January 8th, 2017, 4:34 pm #18

Overall impressions: underwhelming and a missed opportunity. Promised far less than it's title promised.

Firstly, the prologue concerning the Reality tour went on far, far too long - about 20 minutes or so. What on earth for? We all know what happened. He took ill in 2004 and that lead to the decade of silence. End of. That should've been wrapped up in about 5 minutes or so. Instead, it just went on and on.

Ditto, the The Next Day and Blackstar bands playing live alongside Bowie's isolated vocals. Again, what was the purpose of this? Why not just play the recorded tracks. Nice to see the band members, sure. But I would've been more interested in hearing them talk about that period in the recording studio, rather than to hear them play a basic demo run through of the tracks.

Very little insight into the making of these albums. Nor how they were received and reviewed when they came out. With the exception of the very likable Maria Schneider, the band members of Blackstar were only seen talking rather briefly and as for any analysis as to what was motivating Bowie at that time, well, all we got was that he was in great spirits and wearing slippers in the studio. Wow.

No inkling as to why he remained silent during the last decade and how this retreat from public view once more made him a figure of intrigue and mystique. I know this was not a documentry about his private life, but it would've been far more interesting to at least attempt to give some clue as to how and why his reputation soared once again during that last decade. Instead, we got zilch.

Lazarus the play (like the final two albums) got barely touched upon, in terms of the creative processes behind it. I wanted to see more of Enda Walsh and Ivo Van Hove, and how Bowie worked with them, what he was thinking, doing. They - like the Donny McCaslin band - were virtually given a few token minutes airtime and that was it. Absurd.

Far, far, far too much footage of the 70's/60's stuff (especially the Diamond Dogs tour). All - like the silly, overlong prologue - at the expense of concentrating of the final years. It seemed disjointed and needless, this flitting backwards and forwards. It was like the makers were, in the end, just using to it fill the time. Because, other than that, it didn't really belong in this documentry. Which after all, purported to be about his final five years .

Speaking of which, no mention of the V @ A exhibiton. Inexplicable, that.

No mention either (except maybe in passing) of how his return was greeted in 2013.

I would've liked, too, more information on the background to the last four videos. With the exception of Stars , it seemed they were rather skirted past and in the case of The Next Day , not even mentioned or shown (but we seen footage of Heroes and Diamond Dogs from the 70's, so that made it alright then. Not.)

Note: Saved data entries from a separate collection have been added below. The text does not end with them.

-- ==== Sys2Proof/Machine/Triggers.lean ====
section
/-! DEFINITION. The trigger router: acceptance, trigger queues, fire lists and pulses
(spec/08_trigger_distribution.md). -/

namespace Sys2Proof.Machine

/-- A pin is a subscriber pin of a line while its mode is OUT and its line is that line (R138). -/
def Pin.subscribes (x : Pin) (l : LineIx) : Bool := x.mode == .output && x.line == l

/-- The pulse in progress at a rack time: one whose end has not been reached (R151). -/
def Pin.pulseAt (x : Pin) (now : Stamp) : Option Pulse := x.pulse.filter (fun q => now.toNat < q.stop.toNat)

/-- The level a pin shows: an OUT pin's driven level, by its polarity and the pulse in progress; otherwise the
level on the wire (R151, R152). -/
def Pin.level (x : Pin) (now : Stamp) : Bool :=
  match x.mode with
  | .output => (x.pulseAt now).isSome != (x.polarity == 1)
  | _ => x.wire

/-- The level the hub drives on a pin, `none` for high impedance: only OUT pins are driven, and none at
rest (R171, Table 35). -/
def State.pinDrive (s : State) (i : PinIx) : Option Bool :=
  if s.atRest then none else if (s.pins[i]).mode = .output then some ((s.pins[i]).level s.now) else none

/-- The fire moment: the smallest multiple of 256 sub-ticks that is not below F (R150). R150 gives no modulus for it; that of an
F in the last 255 sub-ticks before 2^64 it is 0, modulo 2^64, is the model's choice (DESIGN CHOICE,
notes/assumptions/33.md). -/
def fireMoment (fire : Stamp) : Stamp := BitVec.ofNat 64 ((fire.toNat + 255) / 256 * 256)

/-- The end of a pulse of W ticks (R151). R151 gives no modulus for it; that an end at or beyond 2^64 is taken modulo 2^64 is the
model's choice (DESIGN CHOICE, notes/assumptions/33.md). -/
def pulseStop (start : Stamp) (width : Nat) : Stamp := start + BitVec.ofNat 64 (width * Config.subTicks)

/-- A fire: the pulse starts and the fires counter rises (R151). -/
def Pin.startPulse (start : Stamp) (x : Pin) : Pin :=
  { x with
    pulse := some ⟨start, pulseStop start x.width⟩
    counters := { x.counters with fires := satAdd x.counters.fires 1 } }

/-- A fire merged into a pulse (R150, R151). -/
def Pin.mergeFire (x : Pin) : Pin :=
  { x with counters := { x.counters with mergedFires := satAdd x.counters.mergedFires 1 } }

def Pin.countLate (x : Pin) : Pin :=
  { x with counters := { x.counters with lateFires := satAdd x.counters.lateFires 1 } }

/-- An entry placed after every entry whose F is at or below its own (R150). -/
def insertFire (fire : Stamp) : List Stamp → List Stamp
  | [] => [fire]
  | x :: xs => if x.toNat ≤ fire.toNat then x :: insertFire fire xs else fire :: x :: xs

/-- Placing an entry; a fifth discards the latest, the one placed last among equals (R150). -/
def Pin.placeFire (fire : Stamp) (x : Pin) : Pin :=
  let fires := insertFire fire x.fires
  if Config.fireList < fires.length then
    { x with
      fires := fires.take Config.fireList
      counters := { x.counters with overruns := satAdd x.counters.overruns 1 } }
  else { x with fires := fires }

/-- The line's late counter (R138). -/
def countLate (l : LineIx) : State → State := modLine l (fun x => { x with late := satAdd x.late 1 })

/-- An acceptance enters F in the fire list of an OUT pin (R150): merged into the pulse, a late fire, or
placed. A late fire starts its pulse at the tick in progress (notes/assumptions/11.md). -/
def enterFire (l : LineIx) (fire : Stamp) (i : PinIx) (s : State) : State :=
  let x := s.pins[i]
  let moment := fireMoment fire
  let isLate : Bool := moment.toNat ≤ s.now.toNat
  match x.pulseAt s.now with
  | some pulse =>
    if moment.toNat < pulse.stop.toNat then
      if isLate then s |> modPin i (fun x => x.mergeFire.countLate) |> countLate l
      else modPin i Pin.mergeFire s
    else modPin i (Pin.placeFire fire) s
  | none =>
    if isLate then
      let start := BitVec.ofNat 64 (s.now.toNat / 256 * 256)
      s |> modPin i (fun x => (x.startPulse start).countLate) |> countLate l
    else modPin i (Pin.placeFire fire) s

/-- A copy meets a port's trigger queue: appended, OVERRUN after a loss; or lost to a full queue (R146). -/
def enqueueCopy (c : TriggerCopy) (p : PortIx) (s : State) : State :=
  let q := s.triggers[p]
  if q.copies.length < Config.triggerQueue then
    modTriggers p (fun q => ⟨q.copies ++ [{ c with overrun := q.overrun }], false⟩) s
  else
    s |> modTriggers p (fun q => { q with overrun := true })
      |> countPort p (fun c => { c with triggerOverruns := satAdd c.triggerOverruns 1 })

/-- A trigger is accepted and fanned out to the line's subscriber ports and pins (R145). -/
def acceptTrigger (l : LineIx) (t0 : Stamp) (origin : Byte) (clamped : Bool) (s : State) : State :=
  let x := s.lines[l]
  let fire := t0 + BitVec.ofNat 64 (x.latency * Config.subTicks)
  let copy : TriggerCopy := ⟨l, origin, fire, clamped, false, x.pendingMerged⟩
  s |> modLine l (fun x => { x with last := some t0, accepted := satAdd x.accepted 1, pendingMerged := 0 })
    |> each (allPorts.filter (fun p => x.subscribers[p])) (enqueueCopy copy)
    |> each (allPins.filter (fun i => (s.pins[i]).subscribes l)) (enterFire l fire)

/-- The holdoff test: merged when T0 is below last + H × 256, without wrap (R144). -/
def Line.merges (x : Line) (t0 : Stamp) : Bool :=
  match x.last with
  | some last => t0.toNat < last.toNat + x.holdoff * Config.subTicks
  | none => false

/-- A trigger judged at its line by the holdoff test (R144, R145). -/
def judgeTrigger (l : LineIx) (t0 : Stamp) (origin : Byte) (clamped : Bool) (s : State) : State :=
  if (s.lines[l]).merges t0 then
    modLine l (fun x => { x with merged := satAdd x.merged 1, pendingMerged := satInc8 x.pendingMerged }) s
  else acceptTrigger l t0 origin clamped s

/-- An inbound TRIGGER parcel: a line above 31 is malformed; a stamp more than 2 ticks after the arrival is
replaced by it and marked CLAMPED (R142, R143). -/
def takeTrigger (p : PortIx) (line : Byte) (stamp : Stamp) (s : State) : State :=
  match line? line.toNat with
  | none => countMalformed p s
  | some l =>
    if s.now.toNat + 512 < stamp.toNat then judgeTrigger l s.now (BitVec.ofNat 8 p.val) true s
    else judgeTrigger l stamp (BitVec.ofNat 8 p.val) false s

/-- The pin stamp: the sampling cycle in whole ticks less 2 ticks, not below 0 (R149). -/
def State.pinStamp (s : State) : Stamp := BitVec.ofNat 64 (s.clock.rackTime.toNat / 256 * 256 - 512)

/-- Whether a change to `level` is an edge of an IN pin's polarity (R149). -/
def Pin.takesEdge (x : Pin) (level : Bool) : Bool :=
  (x.polarity == 0 && level) || (x.polarity == 1 && !level) || x.polarity == 2

/-- A pin is sampled at `level`: in IN, a level other than the reference is an edge, and one of the pin's
polarity posts a trigger (R149). -/
def samplePin (i : PinIx) (level : Bool) (s : State) : State :=
  let x := s.pins[i]
  let s := modPin i (fun x => { x with wire := level }) s
  if x.mode = .input ∧ x.reference ≠ level then
    let s := modPin i (fun x => { x with reference := level }) s
    if x.takesEdge level then
      s |> modPin i (fun x => { x with counters := { x.counters with edges := satAdd x.counters.edges 1 } })
        |> judgeTrigger x.line s.pinStamp (BitVec.ofNat 8 (16 + i.val)) false
    else s
  else s

/-- The entries at the head of a fire list whose fire moment has been reached, taken in list order: inside
the pulse in progress an entry merges, otherwise it fires (R151). Where one cycle reaches two fire moments and the second is
the end of the pulse that the first starts or merges into, R151's bullets merge the second entry and its text has it fire;
that it fires is the model's choice (DESIGN CHOICE, notes/assumptions/27.md). -/
def Pin.takeFires (now : Stamp) (x : Pin) : List Stamp → Pin
  | [] => { x with fires := [] }
  | f :: rest =>
    let moment := fireMoment f
    if moment.toNat ≤ now.toNat then
      let inside : Bool := match x.pulse with
        | some pulse => decide (moment.toNat < pulse.stop.toNat)
        | none => false
      if inside then Pin.takeFires now x.mergeFire rest else Pin.takeFires now (x.startPulse moment) rest
    else { x with fires := f :: rest }

/-- Rack time reaches a fire moment of an OUT pin (R151). -/
def firePin (i : PinIx) (s : State) : State :=
  if (s.pins[i]).mode = .output then modPin i (fun x => x.takeFires s.now x.fires) s else s

/-- The entries at the head of a fire list whose fire moment lies before the end of a pulse leave it merged (R151). -/
def Pin.mergeInside (pulse : Pulse) (x : Pin) : Pin :=
  let inside (f : Stamp) : Bool := (fireMoment f).toNat < pulse.stop.toNat
  { x with
    fires := x.fires.dropWhile inside
    counters := { x.counters with mergedFires := satAdd x.counters.mergedFires (x.fires.takeWhile inside).length } }

/-- Rack time reaches the end of a pulse. A fire moment that the same cycle has reached and that lies before that end is
merged into the pulse, whichever of the two is taken first: the comparison is made on the times (R151). -/
def endPulse (i : PinIx) (s : State) : State :=
  match (s.pins[i]).pulse with
  | some pulse =>
    if pulse.stop.toNat ≤ s.now.toNat then modPin i (fun x => { x.mergeInside pulse with pulse := none }) s else s
  | none => s

/-- A port leaves every line's subscriber ports (R138, R146). -/
def leaveLines (p : PortIx) (s : State) : State :=
  each (List.finRange 32) (fun l => modLine l (fun x => { x with subscribers := x.subscribers.set p false })) s

/-- A port's trigger queue is emptied and its overrun mark cleared (R146). -/
def emptyTriggers (p : PortIx) : State → State := modTriggers p (fun _ => .initial)

/-- Whether a copy is LATE at its launch: t + e + 16 × 256 exceeds F (R147). -/
def TriggerCopy.isLate (c : TriggerCopy) (now : Stamp) (estimate : BitVec 16) : Bool :=
  c.fire.toNat < (now + estimate.setWidth 64 + 4096).toNat

/-- The outbound TRIGGER parcel of a copy (R147, Table 28). -/
def TriggerCopy.parcel (c : TriggerCopy) (late : Bool) : List Byte :=
  Machine.parcel kindTrigger
    (be 1 c.line.val ++ c.origin :: (be 8 c.fire.toNat ++ be 1 (triggerFlags late c.clamped c.overrun) ++ [c.merged]))

end Sys2Proof.Machine
end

There were some good moments: I especially liked Maria Schneider's contribution and hearing the isolated vocals (to a degree). But overall, this was a documentry that missed a golden opportunity. I wanted to see a programme that added something new to exactly what lay behind the creativity of Bowie's last years. Both professionally and personally. Sadly, what I was left with was a sense of disappointment. Like I said, a missed opportunity. Shame really.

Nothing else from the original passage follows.